To investigate the effectiveness of different levels of carbon tax, Farnsworth and Gençer used the IG model to calculate the minimum-cost system for each region, assuming a certain cost for emitting each ton of carbon. The analyses show that a low carbon tax—just $10 per ton—significantly reduces emissions in all regions by phasing out all coal generation. In the Northwest region, for example, a carbon tax of $10 per ton decreases system emissions by 65% while increasing system cost by just 2.8% (relative to an untaxed system).
After coal has been phased out of all regions, every increase in the carbon tax brings a slow but steady linear decrease in emissions and a linear increase in cost. But the rates of those changes vary from region to region. For example, the rate of decrease in emissions for each added tax dollar is far lower in the Central region than in the Northwest, largely due to the Central region’s already low emissions intensity without a carbon tax. Indeed, the Central region without a carbon tax has a lower emissions intensity than the Northwest region with a tax of $100 per ton.
As Farnsworth summarizes, “A low carbon tax—just $10 per ton—is very effective in quickly incentivizing the replacement of coal with natural gas. After that, it really just incentivizes the replacement of natural gas technologies with more renewables and more energy storage.” She concludes, “If you’re looking to get rid of coal, I would recommend a carbon tax.”

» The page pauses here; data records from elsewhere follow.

-- ==== Sys2Proof/Machine/Scheduling.lean ====
section
/-!
DEFINITION. Machine/Scheduling.lean: `lclock`, arrivals that waited, quantum ends, pre-emption and contexts, parked
activations, partitions, installs and the slot table, clocks (spec/18 R390 to R413; spec/19 R416, R427; spec/20 R447).
-/

namespace Sys2Proof.Machine

/-! ### The logical clock (R401, R405) -/

/-- P: LIC − QSTART, negative after an abort to an earlier quantum. -/
def State.quantumPos (s : State) : Int := (s.run.ctx.lic : Int) - (s.core.qstart : Int)

/-- What `lclock` reads. -/
def State.logicalClock (s : State) : Word :=
  if s.det then word (s.core.quantum % 2 ^ 32 * 2 ^ 32 + (s.quantumPos % 2 ^ 32).toNat)
  else word (s.run.ctx.lic % 2 ^ 32)

/-! ### Arrivals that waited (R349, R395, R402, R408) -/

/-- Places a packet or a wake that waited in an input buffer. -/
def State.placeWaiting (s : State) (p : Packet) : State × Bool := if p.kind = 3 then s.placeWake p else s.place? p

/-- Places packets in order; a packet that finds no slot holds back the later ones of its sender (R99). The result lists
the packets that still wait. -/
def placeAll : List Packet → List (CoreNum × Bool) → State → State × List Packet
  | [], _, s => (s, [])
  | p :: ps, blocked, s =>
    let key := (p.src, p.kind == 3)
    let r := if blocked.contains key then (s, false) else s.placeWaiting p
    if r.2 then placeAll ps blocked r.1
    else
      let t := placeAll ps (key :: blocked) r.1
      (t.1, p :: t.2)

/-- Places what waits in the input buffers and what the core has sent itself, while arrivals are not held. -/
def State.settleArrivals (s : State) : State :=
  if s.holdsArrivals then s
  else
    let others := s.net.flight.filter (fun p => p.dest != s.lcore)
    let a := placeAll s.net.waiting [] s
    let b := placeAll s.ownFlight [] a.1
    { b.1 with net := { b.1.net with waiting := a.2, flight := others ++ b.2 } }

/-- The core may run again: what waited for it is answered (R349, R408). -/
def State.unhalt (s : State) : State :=
  State.grantAll (State.settleArrivals { s with core := { s.core with halt := none } })

/-! ### Quantum ends (R402 to R404) -/

/-- How many packets of the host the replay log places at the end of the quantum that runs (R403, R467). Log entry
130 (DEDUCED). -/
def State.hostFed (s : State) : Option Nat :=
  if s.dbg.replayMode then
    some (s.dbg.replay.filter (fun e => s.isEntry .hostPacket e && fieldOf e 64 64 == (s.core.quantum + 1) % 2 ^ 64)).length
  else none

/-- The packets of the host and of the firmware that wait: those that the end of the quantum places, and those that a replay
holds for a later one (R403, R467). Log entry 130 (DEDUCED). -/
def State.hostWaiting (s : State) : List Packet × List Packet :=
  let host := s.net.waiting.filter (fun p => decide (s.ncores ≤ p.src.toNat))
  match s.hostFed with
  | some n => (host.take n, host.drop n)
  | none => (host, [])

/-- The packets of cores that wait at this interface. -/
def State.coresWaiting (s : State) : List Packet := s.net.waiting.filter (fun p => decide (p.src.toNat < s.ncores))

/-- Whether a replay has every packet of the host that the end of the quantum places. Log entry 130 (DEDUCED). -/
def State.hostReady (s : State) : Bool :=
  match s.hostFed with
  | some n => decide (n ≤ s.hostWaiting.1.length)
  | none => true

The researchers have already added hydroelectric to the generating options in the IG model, and they are now planning further extensions. For example, they will include additional regions for analysis, add other long-term energy storage options, and make changes that allow analyses to take into account the generating infrastructure that already exists. Also, they will use the model to examine the cost and value of interregional transmission to take advantage of the diversity of available renewable resources.

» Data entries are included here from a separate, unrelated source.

-- ==== Sys2Proof/Machine/Turn.lean ====
section
/-!
DEFINITION. Machine/Turn.lean: what happens in one turn of the core: time passes, what works beside the core moves, a wait
goes on, or an instruction is fetched (spec/02 R37, R38, R40, R59) and run.
-/

namespace Sys2Proof.Machine

/-! ### Fetching (R37, R38, R40) -/

/-- The cached word at a code address. -/
def State.cachedWord (s : State) (a : Word) : Option (BitVec 32) :=
  (s.core.icache.find? (fun c => c.addr == a.toNat && c.part == s.pkg.part && c.asid == s.core.asid)).map (·.word)

/-- The word at a home address before the changes of code that fetches may still miss (R40). Log entry 103 (DEDUCED). -/
def State.oldWord (s : State) (pa : Nat) : BitVec 32 :=
  BitVec.ofNat 32 (natOfBytes ((List.range 4).map (fun i => (assoc (pa + i) s.core.codeOld).getD (s.die.mem.get (pa + i)))))

/-- The word that a fetch yields where memory holds `m` and held `old`: a cached word, or an old one that differs may still be
seen (R40). Log entry 103 (DEDUCED). -/
def State.fetchedWord (s : State) (a : Word) (old m : BitVec 32) : BitVec 32 :=
  let o := match s.cachedWord a with
    | some c => if c = m then old else c
    | none => old
  if o = m then m else if Config.fetchOld s.fresh a.toNat then o else m

/-- Fetches one word: rows 1 and 3 to 5 of R126, then poison; a fault's TVAL is the address of the word (R38). Stores in
the write log are not seen (R40). Log entries 101 (DEDUCED), 102 (DEDUCED). -/
def State.fetchWord (s : State) (a : Word) : Except Exc (BitVec 32) :=
  match need (canonical a) (.trap cILLOPD a) with
  | .error e => .error e
  | .ok _ =>
    match s.translate a .fetch needX with
    | .error e => .error e
    | .ok e =>
      match checks [need e.accR (.trap cACCF a), need e.formatOk (.trap cFMTF a),
          s.leaseCheck (e.physical a) a { askLoad with kind := .fetch }, s.poisonCheck (e.physical a) 4] with
      | .error x => .error x
      | .ok _ => .ok (s.fetchedWord a (s.oldWord (e.physical a)) (BitVec.ofNat 32 (s.die.mem.nat (e.physical a) 4)))

/-- Fetches `n` words in ascending address order. -/
def State.fetchWords (s : State) (a : Word) : Nat → Except Exc (List (BitVec 32))
  | 0 => .ok []
  | n + 1 => match s.fetchWord a with
    | .error e => .error e
    | .ok w => match State.fetchWords s (a + 4) n with
      | .error e => .error e
      | .ok ws => .ok (w :: ws)

/-- Fetches every word of the instruction at the PC (R37, R38). -/
def State.fetch (s : State) : Except Exc (List (BitVec 32)) :=
  match s.fetchWord s.run.ctx.pc with
  | .error e => .error e
  | .ok w => match s.fetchWords (s.run.ctx.pc + 4) (wordCount (lenOf w) - 1) with
    | .error e => .error e
    | .ok ws => .ok (w :: ws)

/-- The instruction cache holds a fetched word. Log entry 103 (DEDUCED). -/
def State.cacheWord (s : State) (a : Word) (w : BitVec 32) : State :=
  if s.cachedWord a = some w then s
  else
    let c : CodeWord := ⟨s.pkg.part, s.core.asid, a.toNat, w⟩
    { s with core := { s.core with
        icache := c :: s.core.icache.filter (fun d => !(d.addr == c.addr && d.part == c.part && d.asid == c.asid)) } }

/-- The instruction cache holds the fetched words. -/
def State.cacheWords (s : State) (a : Word) : List (BitVec 32) → State
  | [] => s
  | w :: ws => State.cacheWords (s.cacheWord a w) (a + 4) ws

/-- What the words at the PC are (R59). -/
noncomputable def decodeFetched (ws : List (BitVec 32)) : Except DecodeError Instr :=
  match Words.ofList ws with
  | none => .error .truncated
  | some x => decodeWords x

/-! ### What works beside the core -/

/-- The next unit of a channel's work may be done (R357): when is a free choice. Log entry 105 (DESIGN CHOICE). -/
def State.moveChan (s : State) (i : BitVec 3) : State :=
  match (s.chan i).queue with
  | [] => s
  | _ :: _ => if Config.moves s.fresh i.toNat then s.engineUnit i else s

/-- Whether a replay holds the unit at the count that the next `accpk` of the log read (R249, R467). Log entry 130 (DEDUCED). -/
def State.mxHeld (s : State) : Bool :=
  s.dbg.replayMode && (match s.dbg.replay.find? (fun e => fieldOf e 0 8 == ReplaySource.accpk.code) with
    | some e => decide (fieldOf e 64 64 ≤ s.run.mx.seq)
    | none => false)

/-- The next step of the matrix unit may be done (R243). Log entry 105 (DESIGN CHOICE). -/
def State.moveMatrix (s : State) : State :=
  match s.run.mx.queue with
  | [] => s
  | _ :: _ => if Config.moves s.fresh 8 && !s.mxHeld then s.mxTurn else s

/-- Packets that wait or are on their way to the core itself may be placed (R99, R108). Log entry 105 (DESIGN CHOICE). -/
def State.movePackets (s : State) : State :=
  match s.net.waiting ++ s.net.flight with
  | [] => s
  | _ :: _ => if Config.moves s.fresh 9 then s.settleArrivals else s

/-- Circuits close when their idle timers run out, and the core's own markers follow its packets (R348). Log entry
74 (DEDUCED). -/
def State.moveCircuits (s : State) : State :=
  match s.net.circs, s.net.rcircs with
  | [], [] => s
  | _, _ =>
    let s := (s.net.circs.map (·.key)).foldl (fun s k => s.idleClose k) s
    s.ownMarks.foldl State.closeId s

/-- Set-ups that wait are answered as soon as they can be (R349). -/
def State.moveSetups (s : State) : State :=
  match s.net.setups with
  | [] => s
  | _ :: _ => s.grantAll

/-- Time passes and what works beside the core moves. Log entries 66 (DESIGN CHOICE), 105 (DESIGN CHOICE). -/
def State.turn (s : State) : State :=
  State.movePatches (State.moveHost (State.moveSetups (State.moveCircuits (State.movePackets (State.moveMatrix
    (qregs.foldl State.moveChan s.passStep))))))

/-! ### A wait goes on (R407) -/

/-- The wait ends, and the instruction tests its condition again. -/
def State.retry (s : State) : State := { s with run := { s.run with stall := none } }

/-- A quantum's end where the mode has them, else a new test (R403). -/
def State.retryOrEnd (s : State) : State := if s.det then s.quantumTurn else s.retry

/-- Every channel does one unit of work. -/
def State.engineStep (s : State) : State := qregs.foldl State.engineUnit s

/-- The commit asks its next home, or takes an answer (R94). -/
def State.holdStep (s : State) : State :=
  if s.die.answers.any (fun a => a.1.core == s.lcore) then s.holdAnswer
  else match s.run.commit with
    | some c => match c.pending with
      | r :: _ => s.holdRequest r
      | [] => s.settle c
    | none => s.retry

/-- The step that the wait of the running instruction makes. Log entries 64 (DEDUCED), 104 (DEDUCED). -/
def State.progress (s : State) : Wait → State
  | .idle =>
    if s.run.idleDone then s.retryOrEnd
    else if !s.idleMayEnd || s.replayStalls .idle then (if s.det then s.quantumTurn else s)
    else
      let s := s.record .idle 0
      { s with run := { s.run with idleDone := true, stall := if s.det then s.run.stall else none } }
  | .ring _ goal => if goal.isSome then s.engineStep.retryOrEnd else s.engineStep.retry
  | .acks => s.commitAck
  | .hold => s.holdStep
  | .speculation => s.endSpeculation
  | .quantum => s.retryOrEnd
  | .deferred => s.retryOrEnd
  | .engine _ => s.engineStep.retry
  | .engineRoom _ => s.engineStep.retry
  | .engines => s.engineStep.retry
  | .matrix => s.mxTurn.retry
  | .matrixRoom => s.mxTurn.retry
  | .bwait =>
    State.retryOrEnd { s with run := { s.run with waited := max 1 (s.run.waited - 1) } }
  | .stream _ => s.retryOrEnd
  | .link next =>
    if s.det then s.quantumTurn
    else if Config.linkTaken s.fresh then ((s.linkMove next none).testLinks).tick
    else s.tick
  | .placement => if s.det then s.quantumTurn else s.settleArrivals.placementAck
  | .migration => s.retry
  | .walk va kind => s.endWalk va kind
  | .round => s.retryOrEnd
  | .streamOpen => s.retryOrEnd
  | .replay => s.retry

/-! ### One turn of the core -/

/-- With no activation on the core: arrivals are placed, a stop is settled, a quantum ends, or the next one starts. -/
def State.idleTurn (s : State) : State :=
  let s := s.settleArrivals.settleStop
  if s.core.halt.isSome then s
  else if s.net.queue.isEmpty then s.quantumTurn
  else s.startNext

/-- Whether the core issues nothing (R407, R411, R427, R464, R465). Log entry 106 (DEDUCED). -/
def State.held (s : State) : Bool := !s.pkg.booted || s.core.halt.isSome || s.pkg.thermalHold || s.inPlace.isSome

/-- An activation that is to park does so, or waits on (R412). -/
def State.parkNow (s : State) : State :=
  match s.run.parking with
  | some r => s.tryPark r
  | none => s

/-- The record of a page fault that a replay feeds back: the log holds its cause only (R467). Log entry 130 (DEDUCED). -/
def State.fedFault (s : State) (cause : Nat) : FaultRec :=
  ⟨s.run.ctx.pc, 0, 0, s.lcore, .read, 0, 0, false, BitVec.ofNat 6 cause⟩

/-- An abort that the replay log feeds back does what its cause does: a page fault parks, an ordering conflict or a refused commit
restarts, and every other retires the activation (R116, R411, R467). Log entry 130 (DEDUCED). -/
def State.feedAbort (s : State) (cause : Nat) : State :=
  if cause = cPAGEF || cause = cPAGEF2 then
    (((s.traceAbort cause).abortCore).report (.pageFault (s.fedFault cause))).tryPark (s.fedFault cause)
  else if cause = cORDABORT || cause = cCAPF then (s.traceAbort cause).abort
  else s.abortRetire cause

/-- What an activation does in a turn in which it issues no instruction, if this is such a turn: an abort that waited for the
replay log (R468), a LINKF that was held (R434), an abort that the replay log feeds back (R467), its end (R114), its park
(R412), a wait, the quantum's end (R402), or the reply that is owed (R388). Log entries 66 (DESIGN CHOICE), 130 (DEDUCED). -/
def State.otherTurn (s : State) : Option (Host.Outcome State Fault Refusal) :=
  if s.run.late.isSome then some (.next (s.takeLate (s.run.late.getD .order)))
  else if s.pkg.linkf.isSome && s.takesLinkf then some (.next (s.linkFault (s.pkg.linkf.getD 0)))
  else if s.takesLinkf && s.abortFed.isSome then some (.next (s.feedAbort (s.abortFed.getD 0)))
  else match s.run.stall with
    | some w => some (.next (s.progress w))
    | none =>
      if s.run.retiring then some (execAbort s)
      else if s.run.parking.isSome then some (.next (s.parkNow))
      else if s.det && s.atQuantumEnd then some (.next s.quantumTurn)
      else if s.run.owed.isSome then some (.next { s with run := s.run.reply })
      else none

/-- Fetches, decodes and runs the instruction at the PC (R38, R59). -/
noncomputable def State.issue (s : State) : Host.Outcome State Fault Refusal :=
  match s.fetch with
  | .error e => .next (s.raiseExc (s.run.ctx.pc + 4) e)
  | .ok ws =>
    let s := s.cacheWords s.run.ctx.pc ws
    match decodeFetched ws with
    | .ok i => exec i s
    | .error (.illopd b) => execNonInstruction (ws.headD 0) (some b) s
    | .error _ => execNonInstruction (ws.headD 0) none s

/-- One turn of the core. -/
noncomputable def State.coreTurn (s : State) : Host.Outcome State Fault Refusal :=
  if s.held then .next s
  else match s.run.act with
    | none => .next s.idleTurn
    | some _ => match s.otherTurn with
      | some o => o
      | none => s.issue

end Sys2Proof.Machine
end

Farnsworth emphasizes that the analyses reported here are just samples of what’s possible using the IG model. The model is a web-based tool that includes embedded data covering the whole United States, and the output from an analysis includes an easy-to-understand display of the required installations, hourly operation, and overall techno-economic analysis and life-cycle assessment results. “The user is able to go in and explore a vast number of scenarios with no data collection or pre-processing,” she says. “There’s no barrier to begin using the tool. You can just hop on and start exploring your options so you can make an informed decision about the best path forward.”
This work was supported by the International Energy Agency Gas & Oil Technology Collaboration Programme (GOT-CP) and the MIT Energy Initiative Low-Carbon Energy Centers. Further information can be found in:
Farnsworth and E. Gençer. “Highlighting regional decarbonization challenges with novel capacity expansion model.” Cleaner Energy Systems, June 4, 2023. Online: doi.org/10.1016/j.cles.2023.100078.
This article appears in the Winter 2024 issue of Energy Futures.